Friday February 2, 1990
As a result of some thinking over winter vacation and buying an English conversation textbook in Kyoto, I decided to design my own curriculum for teaching communicative English. I've had to place the emphasis on communication because, although it seems obvious to us, in Japanese schools foreign languages are not taught as tools of communication. Languages are taught as a set of formulas and lists of vocabulary to be memorized, though not to be understood, and certainly never to be put together and used to communicate ideas.
The purpose of studying English is not to learn to communicate, but to weed out "good" students from the "bad". Studying English in Japan is an intellectual exercise with no practical application. No wonder my students hate English. And no wonder the Japanese are the world's worst speakers (so I've read) of foreign languages.
No matter how I try to convince the other teachers that language is a skill that must be practiced, like playing tennis or the piano, they are too entrenched in the system to be able to change it. They are content with rote memorization of material that the students do not understand. They are satisfied with parroting and mimicry. They don't expect students to produce new sentences, to communicate new ideas.
The students are data banks. But they have no program to process the data. They are not learning a language; they are only memorizing words and idioms that they don't know how to use.

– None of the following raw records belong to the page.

/-- O21. What frames, flows, records and decisions do -/
def Obligations.StreamCommandsTakeEffect : Prop :=
  (∀ (port : Nat) (frame : StreamFrame) (s : State), s.streamUp port = true → s.glb.stop ≠ 2 → s.frameFate port frame = .checkFail → exec (.streamFrame port frame) s = .next (s.frameCheckFail port)) ∧
  (∀ (port : Nat) (frame : StreamFrame) (k : Nat) (s : State), s.streamUp port = true → s.glb.stop ≠ 2 → s.frameFate port frame = .good → s.flowFor port (frameSource frame) (frameField frame 4 4) = some k → exec (.streamFrame port frame) s = .next (s.flowFrame port k frame)) ∧
  (∀ (port : Nat) (frame : StreamFrame) (s : State), s.streamUp port = false → exec (.streamFrame port frame) s = .next (s)) ∧
  (∀ (port : Nat) (frame : StreamFrame) (k : Nat) (s : State), s.streamUp port = true → s.glb.stop ≠ 2 → s.frameFate port frame = .good → s.flowFor port (frameSource frame) (frameField frame 4 4) = some k → exec (.endOfFlowFrame port frame) s = .next (s.flowFrame port k frame)) ∧
  (∀ (port : Nat) (addr : Nat) (s : State), s.streamUp port = true → s.ownAddress port false addr = true → exec (.arpRequest port addr) s = .next (s.send (.neighbour port false))) ∧
  (∀ (port : Nat) (addr : Nat) (s : State), s.streamUp port = true → s.ownAddress port true addr = true → exec (.neighborSolicitation port addr) s = .next (s.send (.neighbour port true))) ∧
  (∀ (port : Nat) (up : Bool) (s : State), s.streamPort port = true → exec (.streamPortLink port up) s = .next (s.wr ⟨Reg.STRM_STATUS, 16 + port, 16 + port⟩ (ofBool up))) ∧
  (∀ (flow : Nat) (f : FlowSt) (r : FlowRec) (u : State) (t : State) (s : State), s.flow flow = some f → f.recs.find? (fun (x : FlowRec) => x.valid && !x.hdr) = some r → f.fault = 0 → s.spillBody f r = (.done, u) → u.spill f.ctx (f.slotAt r.n) (f.recHeader flow r) = (.done, t) → exec (.spillWriteAck flow) s = .next ((t.setFlow flow { f with recs := f.recs.map (fun (x : FlowRec) => if x = r then ({ r with hdr := true, bytes := [] }) else x) }).flowMoved flow)) ∧
  (∀ (flow : Nat) (f : FlowSt) (r : FlowRec) (st : Nat) (t : State) (s : State), s.flow flow = some f → f.recs.find? (fun (x : FlowRec) => x.valid && !x.hdr) = some r → f.fault = 0 → s.spillBody f r = (.fail st, t) → exec (.spillWriteAck flow) s = .next (((t.setFlow flow (({ f with recs := f.recs.map (fun (x : FlowRec) => if x = r then ({ r with valid := false, hdr := true, asked := true }) else x) } : FlowSt).lose 1)).faultFlow flow st).flowMoved flow)) ∧
  (∀ (flow : Nat) (f : FlowSt) (r : FlowRec) (i : Nat) (t : Nat) (sl : Nat) (bs : List PByte) (u : State) (s : State), s.flow flow = some f → f.recs.find? (fun (x : FlowRec) => x.valid && x.hdr && !x.asked) = some r → s.filterTile f = some (i, t, sl) → s.quadRuns (s.quadOf t) = true → s.recordRead flow f r = (some bs, u) → exec (.inboxDelivery flow) s = .next (
      let v := (u.scrStore t (f.inbox + sl * f.slotBytes + 32) (bs.drop 32)).scrStore t (f.inbox + sl * f.slotBytes) (bs.take 32)
      let g := { f with recs := f.recs.map (fun (x : FlowRec) => if x = r then { r with asked := true, inbox := some (t, sl) } else x), rr := (i + 1) % f.tileCount }
      let busy := if r.decided.isSome then v.strm.inboxBusy else v.strm.inboxBusy ++ [(t, sl, flow, r.n)]
      { (v.setFlow flow g) with strm := { (v.setFlow flow g).strm with inboxBusy := busy, inboxNext := v.strm.inboxNext.put t (sl + 1) } })) ∧
  (∀ (k : Nat) (word : Nat) (rest : List (Nat × Nat)) (s : State), s.strm.fwd = (k, word) :: rest → s.on Reg.STRM_STATUS_engine_fenced = false → exec .decisionWord s = .next (({ s with strm := { s.strm with fwd := rest } } : State).decisionWord k word)) ∧
  (∀ (flow : Nat) (s : State), exec (.decisionCutoff flow) s = .next (
      (s.cutoffs flow))) ∧
  (∀ (flow : Nat) (f : FlowSt) (s : State), s.flow flow = some f → f.learned = true → f.idle ≠ 0 → f.state ≠ flowClosing → f.lastAt + msTime f.idle ≤ s.now → exec (.flowIdleTimeout flow) s = .next (s.closeFlow flow false)) ∧
  (∀ (src : BusSrc) (s : State), (s.ctxImage.headD 0) % 256 = 2 → s.flow (s.rd Reg.STRM_CTX_SEL_entry) = none → genOk s.ctxImage = true → s.genInFlight (s.rd Reg.STRM_CTX_SEL_entry) = false → exec (.install src) s = .next (({ s with gens := s.gens.put (s.rd Reg.STRM_CTX_SEL_entry) (genImage s.ctxImage) } : State).ctxResult (s.rd Reg.STRM_CTX_SEL_entry) 0)) ∧
  (∀ (src : BusSrc) (f : FlowSt) (s : State), (s.ctxImage.headD 0) % 256 = 1 → f = { words := ([putBits (putBits (s.ctxImage.headD 0) 11 8 flowOpen) 23 20 0] ++ (s.ctxImage.drop 1).take 5 ++ [0, 0]).map (BitVec.ofNat 64), next := none, marker := none, tokens := 0, tokensAt := 0, missing := [], recs := [], rr := 0, pool := 0, idle := 0, lastAt := 0, woke := false, fault := 0, drop := false } → s.flowRefused src (s.rd Reg.STRM_CTX_SEL_entry) s.ctxImage f = 0 → exec (.install src) s = .next (((s.openFlow (s.rd Reg.STRM_CTX_SEL_entry) f.words 0 0).ctxResult (s.rd Reg.STRM_CTX_SEL_entry) 0))) ∧
  (∀ (src : BusSrc) (f : FlowSt) (s : State), s.flow (s.rd Reg.STRM_CTX_SEL_entry) = some f → (f.ctx ≠ 0 ∨ isFirmware src = true) → exec (.free src) s = .next ((s.closeFlow (s.rd Reg.STRM_CTX_SEL_entry) false).ctxResult (s.rd Reg.STRM_CTX_SEL_entry) 0)) ∧
  (∀ (src : BusSrc) (f : FlowSt) (s : State), s.flow (s.rd Reg.STRM_CTX_SEL_entry) = some f → (f.ctx ≠ 0 ∨ isFirmware src = true) → exec (.ctxRead src) s = .next (((List.range 8).foldl (fun (s : State) i => s.setReg (Reg.STRM_CTX_DATA i) (((f.words.map BitVec.toNat)[i]?).getD 0)) s).ctxResult (s.rd Reg.STRM_CTX_SEL_entry) 0)) ∧
  (∀ (ring : Nat) (q : QDesc) (held : Held) (s : State), (s.ring ring).fetched.head? = some q → s.glb.stop = 0 → s.rd (Reg.QM_RING_STATE_state ring) = ringActive → s.mayIssue ring (s.fenceOf ring q.bytes) = true → s.knownOp ring q.bytes = true → s.isOp ring 0x60 q.bytes = true → s.streamBusy ring = false → s.streamBodyOk ring q.bytes = true → s.checkFields ring q.phys (s.strictOf ring q.bytes) (s.addrFields ring q.bytes) q.held = .ok held → s.engineGone ring = false → exec (.strmRelease ring) s = .next (((s.takeHead ring q).updRun ring q.seq (fun (d : Run) => { d with held := held })).startRelease ring q.seq)) ∧
  (∀ (ring : Nat) (q : QDesc) (held : Held) (s : State), (s.ring ring).fetched.head? = some q → s.glb.stop = 0 → s.rd (Reg.QM_RING_STATE_state ring) = ringActive → s.mayIssue ring (s.fenceOf ring q.bytes) = true → s.knownOp ring q.bytes = true → s.isOp ring 0x61 q.bytes = true → s.streamBusy ring = false → s.streamBodyOk ring q.bytes = true → s.checkFields ring q.phys (s.strictOf ring q.bytes) (s.addrFields ring q.bytes) q.held = .ok held → s.engineGone ring = false → exec (.strmWatch ring) s = .next (((s.takeHead ring q).updRun ring q.seq (fun (d : Run) => { d with held := held })).startWatch ring q.seq)) ∧
  (∀ (v : Word) (s : State), bits v.toNat 0 0 = 1 → (List.range 16).any (fun p => s.shf (Reg.STRM_PORT_CFG_vlan p) == 0xFFF) = false → (List.range 16).find? s.templateBad = none → exec (.strmCommit v) s = .next (
      let offs := (List.range 16).map Reg.STRM_PORT_CFG ++ (List.range 16).flatMap (fun t => (List.range 8).map (Reg.STRM_TMPL t))
      ((s.commitRegs offs).commitDone Reg.STRM_COMMIT_STATUS))) ∧
  (∀ (s : State), exec .streamEngineParity s = .next (
      s.fenceStream))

I read the other day that a one-year-old child has a vocabulary of about 50 words and enough internalized grammar to differentiate between subject and verb in simple sentences like "baby go". The Japanese claim to focus on grammar here, but my students don't know what words perform the action, what words describe the action, or what words receive the action.
Q: Why were errors in English textbooks not discovered for four years?
A: "I guess it is because the students were concentrating on learning aspects of English...and weren't concentrating on comprehending the content of the text."